═══ Data to process
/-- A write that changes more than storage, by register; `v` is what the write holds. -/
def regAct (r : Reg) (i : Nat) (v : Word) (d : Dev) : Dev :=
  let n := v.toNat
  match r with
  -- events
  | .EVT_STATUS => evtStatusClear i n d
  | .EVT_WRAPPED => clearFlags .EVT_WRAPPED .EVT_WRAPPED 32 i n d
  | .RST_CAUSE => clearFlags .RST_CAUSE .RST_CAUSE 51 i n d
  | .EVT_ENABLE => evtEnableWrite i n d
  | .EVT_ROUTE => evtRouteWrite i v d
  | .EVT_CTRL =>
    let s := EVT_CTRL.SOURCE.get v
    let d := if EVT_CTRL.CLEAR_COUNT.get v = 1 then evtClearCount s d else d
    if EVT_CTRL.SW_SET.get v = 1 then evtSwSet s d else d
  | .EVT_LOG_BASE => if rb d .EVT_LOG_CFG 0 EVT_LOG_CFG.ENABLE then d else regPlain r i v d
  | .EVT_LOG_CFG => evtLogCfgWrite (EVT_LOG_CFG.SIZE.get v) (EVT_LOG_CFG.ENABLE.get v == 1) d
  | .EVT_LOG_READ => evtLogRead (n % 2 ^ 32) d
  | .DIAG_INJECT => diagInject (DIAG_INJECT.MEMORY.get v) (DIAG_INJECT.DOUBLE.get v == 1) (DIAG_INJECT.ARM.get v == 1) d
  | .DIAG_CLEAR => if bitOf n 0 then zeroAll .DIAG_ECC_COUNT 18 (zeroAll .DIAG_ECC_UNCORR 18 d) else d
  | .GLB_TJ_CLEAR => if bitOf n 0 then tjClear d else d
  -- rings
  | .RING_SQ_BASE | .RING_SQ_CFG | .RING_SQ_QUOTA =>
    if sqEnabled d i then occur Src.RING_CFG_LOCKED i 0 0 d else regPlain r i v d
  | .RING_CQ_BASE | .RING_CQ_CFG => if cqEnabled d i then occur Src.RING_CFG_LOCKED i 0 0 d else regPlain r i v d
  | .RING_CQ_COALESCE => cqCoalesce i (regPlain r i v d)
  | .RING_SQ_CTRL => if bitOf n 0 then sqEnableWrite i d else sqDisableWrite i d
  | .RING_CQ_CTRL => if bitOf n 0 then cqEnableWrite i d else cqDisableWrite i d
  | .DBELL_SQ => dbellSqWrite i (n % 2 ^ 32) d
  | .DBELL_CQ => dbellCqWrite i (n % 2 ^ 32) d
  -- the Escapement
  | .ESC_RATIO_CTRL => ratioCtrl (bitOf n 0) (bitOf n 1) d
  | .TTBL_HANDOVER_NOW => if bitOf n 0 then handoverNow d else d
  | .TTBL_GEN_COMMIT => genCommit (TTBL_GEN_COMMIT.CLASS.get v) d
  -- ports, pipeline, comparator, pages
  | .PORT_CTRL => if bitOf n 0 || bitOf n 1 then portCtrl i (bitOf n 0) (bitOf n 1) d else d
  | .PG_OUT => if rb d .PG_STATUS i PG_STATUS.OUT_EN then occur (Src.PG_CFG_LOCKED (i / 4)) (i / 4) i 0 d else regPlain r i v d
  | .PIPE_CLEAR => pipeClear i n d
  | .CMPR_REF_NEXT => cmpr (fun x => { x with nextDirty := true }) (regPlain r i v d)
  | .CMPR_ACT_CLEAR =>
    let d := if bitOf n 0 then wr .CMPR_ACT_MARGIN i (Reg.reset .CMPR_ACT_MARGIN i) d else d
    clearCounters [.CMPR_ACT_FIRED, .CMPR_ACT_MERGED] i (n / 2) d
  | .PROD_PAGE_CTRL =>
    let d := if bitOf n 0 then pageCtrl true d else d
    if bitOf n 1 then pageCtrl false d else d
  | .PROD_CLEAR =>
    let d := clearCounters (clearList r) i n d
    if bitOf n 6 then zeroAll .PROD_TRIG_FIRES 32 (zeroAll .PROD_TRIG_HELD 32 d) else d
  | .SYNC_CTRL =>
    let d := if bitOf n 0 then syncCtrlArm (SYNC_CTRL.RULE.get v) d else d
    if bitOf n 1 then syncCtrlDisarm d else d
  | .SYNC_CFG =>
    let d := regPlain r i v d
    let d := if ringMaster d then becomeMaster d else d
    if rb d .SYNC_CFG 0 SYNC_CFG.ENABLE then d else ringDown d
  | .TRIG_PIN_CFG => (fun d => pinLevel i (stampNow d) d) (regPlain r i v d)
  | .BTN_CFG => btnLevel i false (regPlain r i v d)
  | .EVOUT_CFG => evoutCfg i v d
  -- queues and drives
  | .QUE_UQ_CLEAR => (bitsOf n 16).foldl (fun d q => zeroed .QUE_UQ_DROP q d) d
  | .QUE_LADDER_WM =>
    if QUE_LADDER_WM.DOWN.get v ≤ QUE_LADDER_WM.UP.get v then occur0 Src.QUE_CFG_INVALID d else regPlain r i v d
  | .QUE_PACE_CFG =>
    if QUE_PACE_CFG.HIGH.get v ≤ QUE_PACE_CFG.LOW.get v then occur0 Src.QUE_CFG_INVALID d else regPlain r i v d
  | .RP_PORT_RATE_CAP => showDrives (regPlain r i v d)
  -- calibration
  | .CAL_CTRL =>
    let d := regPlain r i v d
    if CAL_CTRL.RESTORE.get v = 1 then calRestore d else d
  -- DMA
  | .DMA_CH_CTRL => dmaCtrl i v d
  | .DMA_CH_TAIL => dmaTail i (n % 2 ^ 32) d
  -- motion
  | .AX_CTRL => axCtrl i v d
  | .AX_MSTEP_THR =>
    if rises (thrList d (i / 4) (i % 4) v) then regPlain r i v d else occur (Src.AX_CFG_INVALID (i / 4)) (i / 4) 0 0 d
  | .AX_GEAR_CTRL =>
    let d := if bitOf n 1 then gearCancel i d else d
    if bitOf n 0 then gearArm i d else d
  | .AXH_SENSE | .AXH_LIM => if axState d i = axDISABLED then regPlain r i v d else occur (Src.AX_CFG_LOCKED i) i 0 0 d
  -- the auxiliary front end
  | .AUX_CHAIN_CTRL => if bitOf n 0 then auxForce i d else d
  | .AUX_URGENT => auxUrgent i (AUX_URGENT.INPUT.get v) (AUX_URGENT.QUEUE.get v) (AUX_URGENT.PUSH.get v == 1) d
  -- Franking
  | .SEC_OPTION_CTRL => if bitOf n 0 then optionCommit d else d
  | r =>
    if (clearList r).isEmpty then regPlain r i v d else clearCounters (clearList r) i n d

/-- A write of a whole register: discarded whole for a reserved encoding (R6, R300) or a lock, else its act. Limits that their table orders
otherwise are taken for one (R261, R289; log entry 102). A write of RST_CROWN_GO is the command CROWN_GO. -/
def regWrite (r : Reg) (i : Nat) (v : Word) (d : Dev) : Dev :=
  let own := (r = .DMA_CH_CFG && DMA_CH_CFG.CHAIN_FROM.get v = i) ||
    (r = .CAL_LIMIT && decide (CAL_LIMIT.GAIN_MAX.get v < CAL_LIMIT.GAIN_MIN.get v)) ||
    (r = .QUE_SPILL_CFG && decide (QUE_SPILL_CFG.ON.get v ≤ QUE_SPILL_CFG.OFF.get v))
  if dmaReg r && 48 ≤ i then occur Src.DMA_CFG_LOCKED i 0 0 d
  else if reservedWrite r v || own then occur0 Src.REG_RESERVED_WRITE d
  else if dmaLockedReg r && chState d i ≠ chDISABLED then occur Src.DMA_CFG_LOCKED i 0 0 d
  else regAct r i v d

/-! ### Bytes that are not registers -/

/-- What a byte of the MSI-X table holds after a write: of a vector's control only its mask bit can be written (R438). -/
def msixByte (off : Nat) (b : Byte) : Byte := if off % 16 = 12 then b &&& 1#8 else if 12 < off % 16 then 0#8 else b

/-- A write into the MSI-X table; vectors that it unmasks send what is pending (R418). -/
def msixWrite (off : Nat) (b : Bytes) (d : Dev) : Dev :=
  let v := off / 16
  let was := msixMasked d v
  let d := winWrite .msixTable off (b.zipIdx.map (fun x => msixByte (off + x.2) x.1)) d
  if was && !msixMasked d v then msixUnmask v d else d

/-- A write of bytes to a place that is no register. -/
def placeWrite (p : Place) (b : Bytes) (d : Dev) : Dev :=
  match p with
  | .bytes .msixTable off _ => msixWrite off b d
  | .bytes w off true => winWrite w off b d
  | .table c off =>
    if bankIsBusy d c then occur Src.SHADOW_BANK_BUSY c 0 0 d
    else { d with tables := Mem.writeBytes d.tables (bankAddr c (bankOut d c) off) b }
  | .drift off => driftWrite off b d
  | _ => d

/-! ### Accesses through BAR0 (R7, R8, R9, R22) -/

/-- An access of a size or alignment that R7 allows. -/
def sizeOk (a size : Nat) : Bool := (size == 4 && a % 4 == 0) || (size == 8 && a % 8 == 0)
══════
From the very first line of the data through the line with "sqDisableWrite i d" in it, please reproduce each line exactly and output nothing more.

Result of the exercise
/-- A write that changes more than storage, by register; `v` is what the write holds. -/
def regAct (r : Reg) (i : Nat) (v : Word) (d : Dev) : Dev :=
  let n := v.toNat
  match r with
  -- events
  | .EVT_STATUS => evtStatusClear i n d
  | .EVT_WRAPPED => clearFlags .EVT_WRAPPED .EVT_WRAPPED 32 i n d
  | .RST_CAUSE => clearFlags .RST_CAUSE .RST_CAUSE 51 i n d
  | .EVT_ENABLE => evtEnableWrite i n d
  | .EVT_ROUTE => evtRouteWrite i v d
  | .EVT_CTRL =>
    let s := EVT_CTRL.SOURCE.get v
    let d := if EVT_CTRL.CLEAR_COUNT.get v = 1 then evtClearCount s d else d
    if EVT_CTRL.SW_SET.get v = 1 then evtSwSet s d else d
  | .EVT_LOG_BASE => if rb d .EVT_LOG_CFG 0 EVT_LOG_CFG.ENABLE then d else regPlain r i v d
  | .EVT_LOG_CFG => evtLogCfgWrite (EVT_LOG_CFG.SIZE.get v) (EVT_LOG_CFG.ENABLE.get v == 1) d
  | .EVT_LOG_READ => evtLogRead (n % 2 ^ 32) d
  | .DIAG_INJECT => diagInject (DIAG_INJECT.MEMORY.get v) (DIAG_INJECT.DOUBLE.get v == 1) (DIAG_INJECT.ARM.get v == 1) d
  | .DIAG_CLEAR => if bitOf n 0 then zeroAll .DIAG_ECC_COUNT 18 (zeroAll .DIAG_ECC_UNCORR 18 d) else d
  | .GLB_TJ_CLEAR => if bitOf n 0 then tjClear d else d
  -- rings
  | .RING_SQ_BASE | .RING_SQ_CFG | .RING_SQ_QUOTA =>
    if sqEnabled d i then occur Src.RING_CFG_LOCKED i 0 0 d else regPlain r i v d
  | .RING_CQ_BASE | .RING_CQ_CFG => if cqEnabled d i then occur Src.RING_CFG_LOCKED i 0 0 d else regPlain r i v d
  | .RING_CQ_COALESCE => cqCoalesce i (regPlain r i v d)
  | .RING_SQ_CTRL => if bitOf n 0 then sqEnableWrite i d else sqDisableWrite i d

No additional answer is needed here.